■ Work instructions ■
Reproduce, exactly and in full, only the lines below from the one containing "(∀ a, s.fBit a = false) ∧" through the one containing "n).st = .invalid) ∧".

Collected data entries:
============================================================

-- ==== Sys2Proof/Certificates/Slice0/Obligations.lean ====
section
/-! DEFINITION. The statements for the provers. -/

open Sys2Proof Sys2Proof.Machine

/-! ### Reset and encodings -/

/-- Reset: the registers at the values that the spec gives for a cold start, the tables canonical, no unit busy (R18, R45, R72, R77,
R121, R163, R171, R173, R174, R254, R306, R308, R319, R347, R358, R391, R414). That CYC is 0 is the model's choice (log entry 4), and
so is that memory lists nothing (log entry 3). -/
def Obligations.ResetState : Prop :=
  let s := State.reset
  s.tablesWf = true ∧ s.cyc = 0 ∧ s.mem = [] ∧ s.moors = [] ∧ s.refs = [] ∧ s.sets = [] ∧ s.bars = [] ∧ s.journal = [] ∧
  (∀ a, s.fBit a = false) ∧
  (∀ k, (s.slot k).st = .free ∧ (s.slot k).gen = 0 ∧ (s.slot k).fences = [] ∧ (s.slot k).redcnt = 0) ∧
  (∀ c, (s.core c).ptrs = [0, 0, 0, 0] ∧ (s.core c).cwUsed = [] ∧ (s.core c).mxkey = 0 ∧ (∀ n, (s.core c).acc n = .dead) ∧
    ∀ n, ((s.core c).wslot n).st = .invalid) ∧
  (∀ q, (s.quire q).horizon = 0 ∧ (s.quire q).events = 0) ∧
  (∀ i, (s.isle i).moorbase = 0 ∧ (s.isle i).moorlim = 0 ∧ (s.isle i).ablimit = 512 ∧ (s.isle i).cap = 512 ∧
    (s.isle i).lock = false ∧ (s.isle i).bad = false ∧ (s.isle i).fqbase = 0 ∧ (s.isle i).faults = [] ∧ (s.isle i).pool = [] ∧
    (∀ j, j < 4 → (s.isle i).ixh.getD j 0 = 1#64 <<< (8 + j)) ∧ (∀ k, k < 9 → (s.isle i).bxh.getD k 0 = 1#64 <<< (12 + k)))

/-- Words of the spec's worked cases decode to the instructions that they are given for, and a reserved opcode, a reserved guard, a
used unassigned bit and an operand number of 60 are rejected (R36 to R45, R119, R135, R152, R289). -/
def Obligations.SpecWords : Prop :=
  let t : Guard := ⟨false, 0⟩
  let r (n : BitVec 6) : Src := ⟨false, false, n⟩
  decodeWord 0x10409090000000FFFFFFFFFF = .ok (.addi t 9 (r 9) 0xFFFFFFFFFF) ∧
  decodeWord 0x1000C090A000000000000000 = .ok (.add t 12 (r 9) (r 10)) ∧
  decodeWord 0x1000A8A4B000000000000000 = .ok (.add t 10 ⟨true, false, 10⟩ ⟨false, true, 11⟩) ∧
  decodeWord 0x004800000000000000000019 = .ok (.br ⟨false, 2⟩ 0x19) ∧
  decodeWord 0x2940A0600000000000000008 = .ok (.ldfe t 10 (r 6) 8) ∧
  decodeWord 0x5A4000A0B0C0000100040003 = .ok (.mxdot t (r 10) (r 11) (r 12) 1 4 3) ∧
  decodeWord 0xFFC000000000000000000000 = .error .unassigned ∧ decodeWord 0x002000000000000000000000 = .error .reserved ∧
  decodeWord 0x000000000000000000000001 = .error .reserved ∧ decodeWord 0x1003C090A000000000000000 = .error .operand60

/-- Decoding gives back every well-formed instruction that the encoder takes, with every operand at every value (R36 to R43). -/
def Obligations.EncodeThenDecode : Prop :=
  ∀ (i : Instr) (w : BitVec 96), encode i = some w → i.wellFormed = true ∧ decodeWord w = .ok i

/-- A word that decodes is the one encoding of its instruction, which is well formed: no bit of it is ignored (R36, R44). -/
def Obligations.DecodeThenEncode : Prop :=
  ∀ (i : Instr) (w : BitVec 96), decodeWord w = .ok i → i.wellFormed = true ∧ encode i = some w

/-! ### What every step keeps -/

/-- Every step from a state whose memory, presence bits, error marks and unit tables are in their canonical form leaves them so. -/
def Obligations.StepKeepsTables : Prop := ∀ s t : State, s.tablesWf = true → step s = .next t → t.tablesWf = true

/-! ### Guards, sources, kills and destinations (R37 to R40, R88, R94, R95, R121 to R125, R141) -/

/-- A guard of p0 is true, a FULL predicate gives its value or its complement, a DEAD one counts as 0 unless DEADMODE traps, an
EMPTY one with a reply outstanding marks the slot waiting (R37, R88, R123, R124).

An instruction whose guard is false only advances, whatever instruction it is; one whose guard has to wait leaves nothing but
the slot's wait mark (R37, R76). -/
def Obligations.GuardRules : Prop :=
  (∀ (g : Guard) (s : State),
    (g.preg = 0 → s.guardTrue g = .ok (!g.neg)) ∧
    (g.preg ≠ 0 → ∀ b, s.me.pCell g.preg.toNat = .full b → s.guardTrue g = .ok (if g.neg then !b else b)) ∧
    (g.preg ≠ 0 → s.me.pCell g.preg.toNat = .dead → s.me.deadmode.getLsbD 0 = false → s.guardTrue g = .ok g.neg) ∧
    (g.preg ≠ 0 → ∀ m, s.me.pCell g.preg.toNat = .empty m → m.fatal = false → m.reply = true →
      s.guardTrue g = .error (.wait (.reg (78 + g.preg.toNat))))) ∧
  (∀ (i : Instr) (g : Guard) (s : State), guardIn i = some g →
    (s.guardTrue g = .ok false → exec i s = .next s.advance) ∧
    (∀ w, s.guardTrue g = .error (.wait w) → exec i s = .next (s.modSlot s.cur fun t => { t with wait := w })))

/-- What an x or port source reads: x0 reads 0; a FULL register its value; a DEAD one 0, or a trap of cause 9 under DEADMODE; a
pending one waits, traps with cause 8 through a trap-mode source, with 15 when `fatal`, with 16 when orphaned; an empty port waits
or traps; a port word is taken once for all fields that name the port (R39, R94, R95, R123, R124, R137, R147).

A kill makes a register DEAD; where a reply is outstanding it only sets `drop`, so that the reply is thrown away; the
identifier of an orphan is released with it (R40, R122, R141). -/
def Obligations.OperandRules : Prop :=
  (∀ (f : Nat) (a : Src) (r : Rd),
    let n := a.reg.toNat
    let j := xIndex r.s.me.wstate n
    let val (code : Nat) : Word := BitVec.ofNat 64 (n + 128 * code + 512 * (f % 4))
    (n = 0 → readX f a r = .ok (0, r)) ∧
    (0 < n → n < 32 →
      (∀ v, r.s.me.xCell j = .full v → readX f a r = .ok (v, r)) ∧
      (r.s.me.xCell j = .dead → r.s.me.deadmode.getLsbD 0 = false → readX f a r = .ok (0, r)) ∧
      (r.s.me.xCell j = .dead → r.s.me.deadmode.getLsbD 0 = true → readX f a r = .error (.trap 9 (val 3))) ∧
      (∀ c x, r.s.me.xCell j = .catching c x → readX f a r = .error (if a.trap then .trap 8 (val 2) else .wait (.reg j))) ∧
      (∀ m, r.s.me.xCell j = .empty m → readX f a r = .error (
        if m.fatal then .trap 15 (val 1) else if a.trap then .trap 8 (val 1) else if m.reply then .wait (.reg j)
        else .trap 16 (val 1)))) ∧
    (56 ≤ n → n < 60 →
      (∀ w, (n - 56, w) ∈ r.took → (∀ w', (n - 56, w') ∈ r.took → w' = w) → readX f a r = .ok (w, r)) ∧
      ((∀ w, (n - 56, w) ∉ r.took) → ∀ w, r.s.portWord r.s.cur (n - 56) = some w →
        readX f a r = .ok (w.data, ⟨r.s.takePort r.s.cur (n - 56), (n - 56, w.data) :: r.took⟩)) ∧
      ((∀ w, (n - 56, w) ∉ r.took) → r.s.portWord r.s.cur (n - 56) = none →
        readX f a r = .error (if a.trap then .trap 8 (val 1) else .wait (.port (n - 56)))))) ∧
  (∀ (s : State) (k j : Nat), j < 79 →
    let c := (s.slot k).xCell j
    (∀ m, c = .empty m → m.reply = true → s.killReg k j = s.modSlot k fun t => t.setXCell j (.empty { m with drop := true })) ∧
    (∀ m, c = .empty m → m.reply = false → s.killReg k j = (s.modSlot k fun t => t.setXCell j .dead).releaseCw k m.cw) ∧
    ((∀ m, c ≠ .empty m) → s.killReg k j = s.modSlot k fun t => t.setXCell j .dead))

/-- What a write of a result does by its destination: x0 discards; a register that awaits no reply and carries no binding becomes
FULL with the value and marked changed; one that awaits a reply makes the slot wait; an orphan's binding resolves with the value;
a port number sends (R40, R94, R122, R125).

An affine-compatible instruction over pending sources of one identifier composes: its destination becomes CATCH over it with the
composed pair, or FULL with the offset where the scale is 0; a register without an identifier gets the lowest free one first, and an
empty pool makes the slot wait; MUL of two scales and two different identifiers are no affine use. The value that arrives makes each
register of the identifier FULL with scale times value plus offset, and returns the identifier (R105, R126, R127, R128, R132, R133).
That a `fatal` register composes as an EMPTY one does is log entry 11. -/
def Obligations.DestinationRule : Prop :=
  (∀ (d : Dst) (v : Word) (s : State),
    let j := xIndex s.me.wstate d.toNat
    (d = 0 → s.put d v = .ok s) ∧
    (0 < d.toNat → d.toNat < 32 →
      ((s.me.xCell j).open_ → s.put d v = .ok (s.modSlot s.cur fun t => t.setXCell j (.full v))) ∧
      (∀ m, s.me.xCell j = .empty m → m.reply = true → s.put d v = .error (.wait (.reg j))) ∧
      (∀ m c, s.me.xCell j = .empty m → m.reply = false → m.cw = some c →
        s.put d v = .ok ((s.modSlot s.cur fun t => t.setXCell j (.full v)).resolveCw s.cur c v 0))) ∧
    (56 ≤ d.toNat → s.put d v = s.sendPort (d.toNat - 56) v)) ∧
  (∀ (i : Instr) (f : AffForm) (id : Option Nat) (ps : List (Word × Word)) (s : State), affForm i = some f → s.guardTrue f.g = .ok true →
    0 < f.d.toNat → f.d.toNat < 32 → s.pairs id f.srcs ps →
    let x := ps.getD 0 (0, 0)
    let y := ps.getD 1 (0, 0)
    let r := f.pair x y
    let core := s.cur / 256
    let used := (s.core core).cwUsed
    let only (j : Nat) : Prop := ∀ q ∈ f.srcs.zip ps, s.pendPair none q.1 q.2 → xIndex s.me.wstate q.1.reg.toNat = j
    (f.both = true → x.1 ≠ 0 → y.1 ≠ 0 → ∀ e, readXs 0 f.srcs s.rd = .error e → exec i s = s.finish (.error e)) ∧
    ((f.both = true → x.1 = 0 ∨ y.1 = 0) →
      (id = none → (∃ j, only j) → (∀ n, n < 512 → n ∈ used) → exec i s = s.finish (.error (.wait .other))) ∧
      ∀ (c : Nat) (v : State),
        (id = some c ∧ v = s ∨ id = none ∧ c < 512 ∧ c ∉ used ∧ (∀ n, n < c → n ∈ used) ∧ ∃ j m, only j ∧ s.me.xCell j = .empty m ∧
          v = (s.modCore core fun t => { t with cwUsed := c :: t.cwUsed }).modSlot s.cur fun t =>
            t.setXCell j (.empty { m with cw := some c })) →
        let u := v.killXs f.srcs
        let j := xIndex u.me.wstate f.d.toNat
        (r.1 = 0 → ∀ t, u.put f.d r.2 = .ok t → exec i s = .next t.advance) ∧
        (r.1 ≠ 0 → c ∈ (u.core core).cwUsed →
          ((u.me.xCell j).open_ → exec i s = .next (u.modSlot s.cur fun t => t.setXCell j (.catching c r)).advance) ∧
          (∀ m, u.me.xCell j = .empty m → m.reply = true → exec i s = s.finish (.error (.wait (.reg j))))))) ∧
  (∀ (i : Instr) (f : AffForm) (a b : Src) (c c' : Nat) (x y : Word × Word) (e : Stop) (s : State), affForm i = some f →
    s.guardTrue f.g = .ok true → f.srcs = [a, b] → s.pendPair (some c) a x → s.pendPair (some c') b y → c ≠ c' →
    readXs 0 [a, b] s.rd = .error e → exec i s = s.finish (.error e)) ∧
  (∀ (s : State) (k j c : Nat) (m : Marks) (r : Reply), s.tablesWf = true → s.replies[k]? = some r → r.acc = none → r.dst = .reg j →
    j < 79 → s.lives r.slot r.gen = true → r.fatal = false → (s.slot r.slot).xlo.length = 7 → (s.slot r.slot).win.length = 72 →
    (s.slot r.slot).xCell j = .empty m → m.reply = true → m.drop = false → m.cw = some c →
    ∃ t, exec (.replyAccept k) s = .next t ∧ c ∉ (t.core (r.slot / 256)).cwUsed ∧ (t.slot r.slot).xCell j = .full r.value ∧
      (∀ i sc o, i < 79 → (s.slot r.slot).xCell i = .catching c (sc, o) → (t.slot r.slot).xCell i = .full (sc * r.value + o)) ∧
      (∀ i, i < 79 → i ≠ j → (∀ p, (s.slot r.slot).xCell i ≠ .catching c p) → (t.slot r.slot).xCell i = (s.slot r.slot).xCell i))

============================================================

■ Task output ■
  (∀ a, s.fBit a = false) ∧
  (∀ k, (s.slot k).st = .free ∧ (s.slot k).gen = 0 ∧ (s.slot k).fences = [] ∧ (s.slot k).redcnt = 0) ∧
  (∀ c, (s.core c).ptrs = [0, 0, 0, 0] ∧ (s.core c).cwUsed = [] ∧ (s.core c).mxkey = 0 ∧ (∀ n, (s.core c).acc n = .dead) ∧
    ∀ n, ((s.core c).wslot n).st = .invalid) ∧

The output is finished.